**Exercise**. In the data below, one line contains "s.partn := rfl" and a later one contains "s.coreMap := rfl". Print both, with every line between them, exactly and alone.

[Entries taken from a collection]
[Start of section]

-- ==== Sys2Proof/Laws/State.lean ====
section
/-!
SUPPORT. Laws of State: what each field reads after each named update of it, one lemma per field per update, true by definition,
so that no proof unfolds a record update.
-/

namespace Sys2Proof.Machine

/-! ## A block of a place: `State.modBlock` -/

section
variable (s : State) (k : Nat) (f : Block → Block)

@[simp] theorem State.modBlock_clock : (s.modBlock k f).clock = s.clock := rfl
@[simp] theorem State.modBlock_agenda : (s.modBlock k f).agenda = s.agenda := rfl
@[simp] theorem State.modBlock_issue : (s.modBlock k f).issue = s.issue := rfl
@[simp] theorem State.modBlock_free : (s.modBlock k f).free = s.free := rfl
@[simp] theorem State.modBlock_nextId : (s.modBlock k f).nextId = s.nextId := rfl
@[simp] theorem State.modBlock_mem : (s.modBlock k f).mem = s.mem := rfl
@[simp] theorem State.modBlock_frames : (s.modBlock k f).frames = s.frames := rfl
@[simp] theorem State.modBlock_lines : (s.modBlock k f).lines = s.lines := rfl
@[simp] theorem State.modBlock_high : (s.modBlock k f).high = s.high := rfl
@[simp] theorem State.modBlock_halves : (s.modBlock k f).halves = s.halves := rfl
@[simp] theorem State.modBlock_l1 : (s.modBlock k f).l1 = s.l1 := rfl
@[simp] theorem State.modBlock_updates : (s.modBlock k f).updates = s.updates := rfl
@[simp] theorem State.modBlock_accesses : (s.modBlock k f).accesses = s.accesses := rfl
@[simp] theorem State.modBlock_ops : (s.modBlock k f).ops = s.ops := rfl
@[simp] theorem State.modBlock_tlbs : (s.modBlock k f).tlbs = s.tlbs := rfl
@[simp] theorem State.modBlock_gs : (s.modBlock k f).gs = s.gs := rfl
@[simp] theorem State.modBlock_copies : (s.modBlock k f).copies = s.copies := rfl
@[simp] theorem State.modBlock_ctl : (s.modBlock k f).ctl = s.ctl := rfl
@[simp] theorem State.modBlock_incarn : (s.modBlock k f).incarn = s.incarn := rfl
@[simp] theorem State.modBlock_ownInc : (s.modBlock k f).ownInc = s.ownInc := rfl
@[simp] theorem State.modBlock_owned : (s.modBlock k f).owned = s.owned := rfl
@[simp] theorem State.modBlock_stale : (s.modBlock k f).stale = s.stale := rfl
@[simp] theorem State.modBlock_asleep : (s.modBlock k f).asleep = s.asleep := rfl
@[simp] theorem State.modBlock_lostSeq : (s.modBlock k f).lostSeq = s.lostSeq := rfl
@[simp] theorem State.modBlock_capOps : (s.modBlock k f).capOps = s.capOps := rfl
@[simp] theorem State.modBlock_queues : (s.modBlock k f).queues = s.queues := rfl
@[simp] theorem State.modBlock_waiting : (s.modBlock k f).waiting = s.waiting := rfl
@[simp] theorem State.modBlock_seqNext : (s.modBlock k f).seqNext = s.seqNext := rfl
@[simp] theorem State.modBlock_launches : (s.modBlock k f).launches = s.launches := rfl
@[simp] theorem State.modBlock_blocks : (s.modBlock k f).blocks = Tab.modify s.blocks k f := rfl
@[simp] theorem State.modBlock_cohorts : (s.modBlock k f).cohorts = s.cohorts := rfl
@[simp] theorem State.modBlock_cache : (s.modBlock k f).cache = s.cache := rfl
@[simp] theorem State.modBlock_preempts : (s.modBlock k f).preempts = s.preempts := rfl
@[simp] theorem State.modBlock_images : (s.modBlock k f).images = s.images := rfl
@[simp] theorem State.modBlock_samples : (s.modBlock k f).samples = s.samples := rfl
@[simp] theorem State.modBlock_reports : (s.modBlock k f).reports = s.reports := rfl
@[simp] theorem State.modBlock_answers : (s.modBlock k f).answers = s.answers := rfl
@[simp] theorem State.modBlock_bankcfg : (s.modBlock k f).bankcfg = s.bankcfg := rfl
@[simp] theorem State.modBlock_bankNew : (s.modBlock k f).bankNew = s.bankNew := rfl
@[simp] theorem State.modBlock_mq : (s.modBlock k f).mq = s.mq := rfl
@[simp] theorem State.modBlock_replay : (s.modBlock k f).replay = s.replay := rfl
@[simp] theorem State.modBlock_lcc : (s.modBlock k f).lcc = s.lcc := rfl
@[simp] theorem State.modBlock_lccCount : (s.modBlock k f).lccCount = s.lccCount := rfl
@[simp] theorem State.modBlock_partn : (s.modBlock k f).partn = s.partn := rfl
@[simp] theorem State.modBlock_keys : (s.modBlock k f).keys = s.keys := rfl
@[simp] theorem State.modBlock_cipher : (s.modBlock k f).cipher = s.cipher := rfl
@[simp] theorem State.modBlock_scrubs : (s.modBlock k f).scrubs = s.scrubs := rfl
@[simp] theorem State.modBlock_coreSt : (s.modBlock k f).coreSt = s.coreSt := rfl
@[simp] theorem State.modBlock_coreMap : (s.modBlock k f).coreMap = s.coreMap := rfl
@[simp] theorem State.modBlock_ports : (s.modBlock k f).ports = s.ports := rfl
@[simp] theorem State.modBlock_links : (s.modBlock k f).links = s.links := rfl
@[simp] theorem State.modBlock_linkW : (s.modBlock k f).linkW = s.linkW := rfl
@[simp] theorem State.modBlock_retiring : (s.modBlock k f).retiring = s.retiring := rfl
@[simp] theorem State.modBlock_ecc : (s.modBlock k f).ecc = s.ecc := rfl
@[simp] theorem State.modBlock_badPch : (s.modBlock k f).badPch = s.badPch := rfl
@[simp] theorem State.modBlock_ways : (s.modBlock k f).ways = s.ways := rfl
@[simp] theorem State.modBlock_meas : (s.modBlock k f).meas = s.meas := rfl
@[simp] theorem State.modBlock_halt : (s.modBlock k f).halt = s.halt := rfl
@[simp] theorem State.modBlock_standby : (s.modBlock k f).standby = s.standby := rfl
@[simp] theorem State.modBlock_flip : (s.modBlock k f).flip = s.flip := rfl
@[simp] theorem State.modBlock_inval : (s.modBlock k f).inval = s.inval := rfl
@[simp] theorem State.modBlock_heldHost : (s.modBlock k f).heldHost = s.heldHost := rfl
@[simp] theorem State.modBlock_heldPeer : (s.modBlock k f).heldPeer = s.heldPeer := rfl
@[simp] theorem State.modBlock_commit : (s.modBlock k f).commit = s.commit := rfl
@[simp] theorem State.modBlock_throttle : (s.modBlock k f).throttle = s.throttle := rfl
@[simp] theorem State.modBlock_off : (s.modBlock k f).off = s.off := rfl
@[simp] theorem State.modBlock_lccNow : (s.modBlock k f).lccNow = s.lccNow := rfl
@[simp] theorem State.modBlock_served : (s.modBlock k f).served = s.served := rfl
@[simp] theorem State.modBlock_rr : (s.modBlock k f).rr = s.rr := rfl
@[simp] theorem State.modBlock_boot : (s.modBlock k f).boot = s.boot := rfl
@[simp] theorem State.modBlock_stuck : (s.modBlock k f).stuck = s.stuck := rfl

[End of section]

**Solution**.
@[simp] theorem State.modBlock_partn : (s.modBlock k f).partn = s.partn := rfl
@[simp] theorem State.modBlock_keys : (s.modBlock k f).keys = s.keys := rfl
@[simp] theorem State.modBlock_cipher : (s.modBlock k f).cipher = s.cipher := rfl
@[simp] theorem State.modBlock_scrubs : (s.modBlock k f).scrubs = s.scrubs := rfl
@[simp] theorem State.modBlock_coreSt : (s.modBlock k f).coreSt = s.coreSt := rfl
@[simp] theorem State.modBlock_coreMap : (s.modBlock k f).coreMap = s.coreMap := rfl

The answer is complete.